It’s been a tough year at the Cannabis Control Commission. The agency has been mired with internal conflict, leadership departures and suspensions, investigations into misconduct allegations, calls for more oversight from across state government and a number of high-level positions left vacant.

While the ongoing drama continues to unfold, many local cannabis advocates and small business owners say the turmoil has distracted commissioners from doing their jobs to keep the state’s $7 billion cannabis industry equitable, fair and stable.

Ed DeSousa, who owns the small wholesale grow facility River Run Gardens in Newburyport, said small business owners like himself are hurt when commissioners can’t get through a meeting without conflict.

“You have a group of commissioners that can’t agree on anything and legal counsel competing with each other, and nothing’s getting done,” he said. “You have people waiting to get licenses renewed or sales that need to be approved, or even consumer concerns — and instead the drama just takes away all this time.
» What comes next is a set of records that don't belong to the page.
-- ==== Sys2Proof/Laws/State.lean ====
section
/-! SUPPORT. One lemma for each field and each named update of the state, and what the updates of registers write. -/

namespace Sys2Proof.Machine

/-! ## Updates of the state -/

@[simp] theorem setDev_agenda (s : State) (d : Dev) : (setDev s d).agenda = s.agenda := rfl
@[simp] theorem setLive_agenda (s : State) (c : Core) : (setLive s c).agenda = s.agenda := rfl
@[simp] theorem modLive_agenda (s : State) (f : Core → Core) : (modLive s f).agenda = s.agenda := rfl
@[simp] theorem enqueue_agenda (s : State) (op : WindowOp) : (enqueue s op).agenda = s.agenda := rfl
@[simp] theorem issueFixed_agenda (s : State) (f : RegFile) (n l : Nat) (x : Vec) (fl : Flags) :
    (issueFixed s f n l x fl).agenda = s.agenda := rfl
@[simp] theorem setDev_cur (s : State) (d : Dev) : (setDev s d).cur = s.cur := rfl
@[simp] theorem setLive_cur (s : State) (c : Core) : (setLive s c).cur = s.cur := rfl
@[simp] theorem modLive_cur (s : State) (f : Core → Core) : (modLive s f).cur = s.cur := rfl
@[simp] theorem enqueue_cur (s : State) (op : WindowOp) : (enqueue s op).cur = s.cur := rfl
@[simp] theorem issueFixed_cur (s : State) (f : RegFile) (n l : Nat) (x : Vec) (fl : Flags) :
    (issueFixed s f n l x fl).cur = s.cur := rfl
@[simp] theorem setDev_clause (s : State) (d : Dev) : (setDev s d).clause = s.clause := rfl
@[simp] theorem setLive_clause (s : State) (c : Core) : (setLive s c).clause = s.clause := rfl
@[simp] theorem modLive_clause (s : State) (f : Core → Core) : (modLive s f).clause = s.clause := rfl
@[simp] theorem enqueue_clause (s : State) (op : WindowOp) : (enqueue s op).clause = s.clause := rfl
@[simp] theorem issueFixed_clause (s : State) (f : RegFile) (n l : Nat) (x : Vec) (fl : Flags) :
    (issueFixed s f n l x fl).clause = s.clause := rfl
@[simp] theorem setDev_dev (s : State) (d : Dev) : (setDev s d).dev = d := rfl
@[simp] theorem setLive_dev (s : State) (c : Core) : (setLive s c).dev = putCore s.dev s.cur c := rfl
@[simp] theorem setDev_setDev (s : State) (d e : Dev) : setDev (setDev s d) e = setDev s e := rfl
@[simp] theorem setVerdict_dev (s : State) (v : Verdict) : (setVerdict s v).dev = s.dev := by
  unfold setVerdict; split <;> rfl
@[simp] theorem setVerdict_cur (s : State) (v : Verdict) : (setVerdict s v).cur = s.cur := by
  unfold setVerdict; split <;> rfl
@[simp] theorem setVerdict_agenda (s : State) (v : Verdict) : (setVerdict s v).agenda = s.agenda := by
  unfold setVerdict; split <;> rfl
It’s really taking a toll.”

On Monday, State Treasurer Deb Goldberg fired Shannon O’Brien from her position as head of the agency, citing “gross misconduct.” The following day, O’Brien’s legal team announced plans to appeal Goldberg’s decision in the state’s highest court, citing unfair treatment from Goldberg and an agency “in crisis,” according to O’Brien’s testimony.

“When Shannon O’Brien walked into that agency, the knives were out for her, in the same way they were out for Steve Hoffman, her predecessor,” Joe Baerlein, a spokesman for O’Brien, said Tuesday. “She’s asked by Treasurer Goldberg to bring systemic change, clean up the dysfunction. And when she attempts to do it, at every turn, she is thwarted and she is challenged.”

When DeSousa heard the news, he said his frustrations with the commission only grew.

“What bothers me is how much all of this cost,” he said.

O’Brien was suspended for nearly a year following allegations of racially insensitive comments and mistreatment of an employee. During her suspension, O’Brien continued to receive a $196,551 annual salary. As of Sept. 3, the law firm Morgan, Lewis and Bockius had billed Treasurer Goldberg’s office more than $790,000 in legal fees for representation in her legal battle against O’Brien, according to state payroll records.

“Meanwhile, I’m barely making $0.25 over the cost of production to sell a product and struggling to pay my employees, pay my mortgage and feed my kids,” DeSousa said. “There’s already enough problems for us to deal with on a daily basis as small business owners in a regulatory market that’s only legal in our state. It’s just so frustrating.”

Kevin Gilnack, the policy co-chair of cannabis nonprofit Equitable Opportunities Now, said chaos in the state’s cannabis industry is nothing new. He encourages people to look at the progress that has emerged from the CCC, despite all the conflict.

“If they’re enforcing the laws and processing the paperwork and getting people reviewed and into the social equity program and doing all the programmatic and regulatory things they’re supposed to be doing, that’s what I think is most important,” Gilnack said. “Not enough people are paying attention to whether that’s getting done or asking folks … it’s mostly just bad vibes.”

The wait time for CCC inspections is down from four months in 2019 to two weeks. And last year, commissioners approved historic regulatory changes to reform the host community agreement process between towns and businesses, a process historically affected by unfair business practices the commission was slow to correct.

Large-scale, multistate corporate operators received the same priority as economic and social equity applicants in the beginning stages of legalization, Gilnack explained. “So they had the best success getting those initial HCAs and were in a position to pay the extortion fees for them,” he said. “And we’ve just been playing catch-up ever since.”

Though Gilnack has placed the bar relatively low for the CCC, he concedes that inefficiency does hurt operators trying to make it in what has always been a tumultuous industry.

“I would love to see it be run more efficiently,” he said. “Anything that distracts from the agency’s mission is not particularly helpful.”

Equitable Opportunities Now and The Mass Cannabis Equity Council are drafting a letter encouraging Goldberg to “cast a wide and inclusive net” in her search for a new chair to lead the commission, Gilnack said.

“I hope she tries to ensure that the next permanent chair is somebody with a commitment to equity and experience with the cannabis industry and hopefully a good team mentality,” he said. “I hope that she takes her time.”

On Tuesday, Goldberg appointed Commissioner Bruce Stebbins as acting chair, and the commission began the process of evaluating candidates to replace O’Brien, according to a spokesperson for Goldberg. The commission’s next public meeting is scheduled for Sept. 12.

“I am confident that Commissioner Stebbins will ensure stability during this period,” Goldberg said in a statement Tuesday.

DeSousa says he’s just hoping the Cannabis Control Commission can return the focus to where it counts: the business owners who keep the industry going.

“We just want a fair shake,” he said. “If my business fails and it’s on me, if I made bad decisions or I was lazy, shame on me. But don’t let me fail because the people in charge of the framework have dropped the ball.”